Every line below that includes the word "chainTouch" needs to be copied.

☆ ☆ ☆ ☆ ☆

-- ==== Sys2Proof/Machine/Masters.lean ====
section
/-!
DEFINITION. The answers a master waits for: mat and cushion accesses (R41 to R59), licensee memory (R229 to R241), and the loads and stores of the fronds (R317 to R319, R514).
-/
namespace Sys2Proof.Machine

/-! ### Register accesses that do not come from the host (R501, R513, R514, R517) -/

/-- An offset of the unprivileged view that names a register (R517): its block. -/
def unprivBlk (h : Hw) (a : Nat) : Option Blk :=
  match blockOf h (twin a) with
  | none => none
  | some (.db r, _) => some (.db r)
  | some (b, o) => match infoOf h b o with
    | some i => if i.unpriv then some b else none
    | none => none

/-- Read a register through its view. -/
def viewRead (h : Hw) (w : Who) (a : Nat) : W32 × Hw :=
  if inPriv a then regRead h w a 0
  else
    let v := unprivRead h w a
    (v, { h with busRd := v })
/-- Write a register through its view. -/
def viewWrite (h : Hw) (w : Who) (a : Nat) (v : W32) : Hw := if inPriv a then regWrite h w a v else unprivWrite h w a v

/-- The cause with which a frond's register access fails, 0 for none: the checks of R514 in order, then the region in service (R501). -/
def lsuRegCause (h : Hw) (world : World) (sup : Bool) (a size : Nat) : Nat :=
  if inPriv a then
    (if !sup then 4
     else match blockOf h a with
      | none => 5
      | some (b, o) =>
        if world = .tenant ∧ keeperOnly b o then 4
        else if size ≠ 4 then 5
        else if blkServed h b then 0 else 5)
  else if size ≠ 4 then 5
  else match unprivBlk h a with
    | some b => if blkServed h b then 0 else 5
    | none => 0

/-! ### Loads and stores of a frond (R317 to R320) -/

/-- The agent of a frond's access. -/
def lsuWho (f : Nat) (world : World) (sup : Bool) : Who := { agent := .frond f, world := world, sup := sup }

/-- An earlier access of the frond to the same target has not taken effect (R318). -/
def lsuBlocked (h : Hw) (f seq tgt : Nat) : Bool :=
  let x := h.frond f
  x.stores.any (fun s => s.served.isNone && decide (s.seq < seq) && lsuTarget h s.pa == tgt) ||
  (match x.load with | some l => l.served.isNone && decide (l.seq < seq) && lsuTarget h l.pa == tgt | none => false)

/-- The access waits for a line lock (R320). -/
def lsuLineWaits (h : Hw) (f pa : Nat) : Bool :=
  match paLocal pa with
  | some off => h.inMem off && lineWaits h (.frond f) off
  | none => false

/-- LSU cause of a mat or cushion status. -/
def matCause (st : Nat) : Nat := if st = 0 then 0 else if st = 1 then 1 else 2

/-- A load at its target in the local space: the value and the cause, 0 for none. -/
def lsuServeLoad (h : Hw) (f : Nat) (l : LsuLoad) (par : Par) (meets : List Meet) : Hw × (W64 × Nat) :=
  let off := l.pa % 2 ^ 52
  match lsuTarget h l.pa with
  | 0 =>
    let (h1, st, data) := memRead h (.frond f) off l.size par meets
    (h1, (if st = 0 then BitVec.ofNat 64 (leNat data) else 0, matCause st))
  | 1 => (h, (BitVec.ofNat 64 (leNat (memGets h.scratch (f * 65536 + off % 65536) l.size)), 0))
  | 2 =>
    let c := lsuRegCause h l.world l.sup off l.size
    if c = 0 then
      (let (v, h1) := viewRead h (lsuWho f l.world l.sup) off
       (h1, (v.setWidth 64, 0)))
    else (h, (0, c))
  | _ => (h, (0, 5))

/-- A store at its target in the local space: the cause, 0 for none. -/
def lsuServeStore (h : Hw) (f : Nat) (s : LsuStore) (par : Par) (meets : List Meet) : Hw × Nat :=
  let off := s.pa % 2 ^ 52
  let bs := (leBytes 8 s.data.toNat).take s.size
  match lsuTarget h s.pa with
  | 0 =>
    let (h1, st) := memWrite h (.frond f) off bs par meets
    (h1, matCause st)
  | 1 => ({ h with scratch := memSets h.scratch (f * 65536 + off % 65536) bs }, 0)
  | 2 =>
    let c := lsuRegCause h s.world s.sup off s.size
    if c = 0 then (viewWrite h (lsuWho f s.world s.sup) off (lo32 s.data), 0) else (h, c)
  | _ => (h, 5)

/-- Load data or its error reaches the frond (R318, R319). -/
def lsuGive (h : Hw) (f : Nat) (l : LsuLoad) (v : W64) (c : Nat) : Hw :=
  let x := h.frond f
  lsuPump (h.setFrond f { x with
    load := none
    lsuD := if c = 0 then v else 0
    lsuErr := if c = 0 then x.lsuErr else lsuErrWord c l.pa
    loadErr := x.loadErr || c != 0 }) f

/-- A store leaves the buffer; a failure sets LSU.ERR and is owed (R319). -/
def lsuTake (h : Hw) (f : Nat) (s : LsuStore) (c : Nat) : Hw :=
  let x := h.frond f
  lsuPump (h.setFrond f { x with
    stores := x.stores.filter (fun t => t.seq != s.seq)
    lsuErr := if c = 0 then x.lsuErr else lsuErrWord c s.pa
    storeErr := x.storeErr || c != 0 }) f

/-- LSU_LOAD_DONE (R318, R319): the outstanding load is answered; an access to licensee memory waits for its data. -/
def lsuLoadDone (f : Nat) (par : Par) (meets : List Meet) (h : Hw) : Hw :=
  match (h.frond f).load with
  | none => h
  | some l =>
    match l.served with
    | some (v, c) => lsuGive h f l v c
    | none =>
      if lsuTarget h l.pa = 3 ∨ lsuBlocked h f l.seq (lsuTarget h l.pa) = true ∨ lsuLineWaits h f l.pa = true then h
      else
        let (h1, v, c) := lsuServeLoad h f l par meets
        lsuGive h1 f l v c

/-- The oldest store that can be acknowledged. -/
def lsuStoreReady (h : Hw) (f : Nat) : Option LsuStore :=
  (h.frond f).stores.find? (fun s => s.served.isSome ||
    (lsuTarget h s.pa != 3 && !lsuBlocked h f s.seq (lsuTarget h s.pa) && !lsuLineWaits h f s.pa))

/-- LSU_STORE_ACK (R318, R319). -/
def lsuStoreAck (f : Nat) (par : Par) (meets : List Meet) (h : Hw) : Hw :=
  match lsuStoreReady h f with
  | none => h
  | some s =>
    match s.served with
    | some c => lsuTake h f s c
    | none =>
      let (h1, c) := lsuServeStore h f s par meets
      lsuTake h1 f s c

/-! ### The debugger's way in (R460) -/

/-- The level of the open session: 0 none, 1 keeper, 2 tenant. -/
def sessLevel (h : Hw) : Nat := h.rf DBG_STAT DBG_STAT_SESS

/-- A frond that lets the debugger in: in HALT, debug halt or LOCKUP, or held in reset by the loader (R448, R460). -/
def frondOpen (h : Hw) (x : Frond) : Bool := x.run == .halt || x.run == .debugHalt || x.run == .lockup || (x.run == .reset && !frondsStarted h)

def ackOK : Nat := 0
def ackSTATE : Nat := 2
def ackPROT : Nat := 3

/-- The first row of R460: region r in service, its fronds still, and FRN a frond of r that the session may name. -/
def regionAck (h : Hw) (r frn : Nat) : Nat :=
  if sessLevel h = 2 ∧ (h.frond frn).world ≠ .tenant then ackPROT
  else if h.memServed r = false ∨ inRecovery h r = true ∨ h.clocked = false ∨ frn / 2 ≠ r then ackSTATE
  else if (frondsOf r).all (fun f => frondOpen h (h.frond f)) then ackOK
  else ackSTATE

/-! ### MAT_READ and MAT_WRITE (R24, R44 to R59) -/

/-- Two accesses of the local space touch one 64-bit word. -/
def sameWord (a n b m : Nat) : Bool := decide (a / 8 ≤ (b + max 1 m - 1) / 8) && decide (b / 8 ≤ (a + max 1 n - 1) / 8)

/-- Whose turn an access of a chain's master is. -/
inductive Piece where
  | none                                  -- no outstanding access of this master touches these words
  | behind                                -- an earlier one touches them and goes first (R49)
  | turn (e : Exec) (x : Acc)             -- these bytes are the earliest one's next piece
deriving DecidableEq, Repr

/-- The outstanding accesses of some streams of a chain that touch the words of these bytes of the local space, earliest first. -/
def chainTouch (h : Hw) (ch : Nat) (streams : List Nat) (a len : Nat) : List (Exec × Acc) :=
  (h.chain ch).act.flatMap (fun e =>
    (e.accs.filter (fun x => streams.contains x.stream && x.pieces.any (fun p => decide (2 ^ 52 ≤ p.1) && sameWord (p.1 - 2 ^ 52) p.2 a len))).map (fun x => (e, x)))

/-- The access of a chain whose next piece is these bytes: accesses of one master to one word take effect in their order (R49). -/
def chainPiece (h : Hw) (ch : Nat) (streams : List Nat) (a len : Nat) : Piece :=
  match chainTouch h ch streams a len with
  | [] => .none
  | (e, x) :: _ => if x.pieces.head? = some (2 ^ 52 + a, len) then .turn e x else .behind

/-- The status a chain gives a failed access of the mat or the cushion (R108). -/
def chainCause (st : Nat) : Nat := if st = 0 then 0 else if st = 1 then 0x15 else 0x16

☆ ☆ ☆ ☆ ☆

◆ **Output of the task**
def chainTouch (h : Hw) (ch : Nat) (streams : List Nat) (a len : Nat) : List (Exec × Acc) :=
  match chainTouch h ch streams a len with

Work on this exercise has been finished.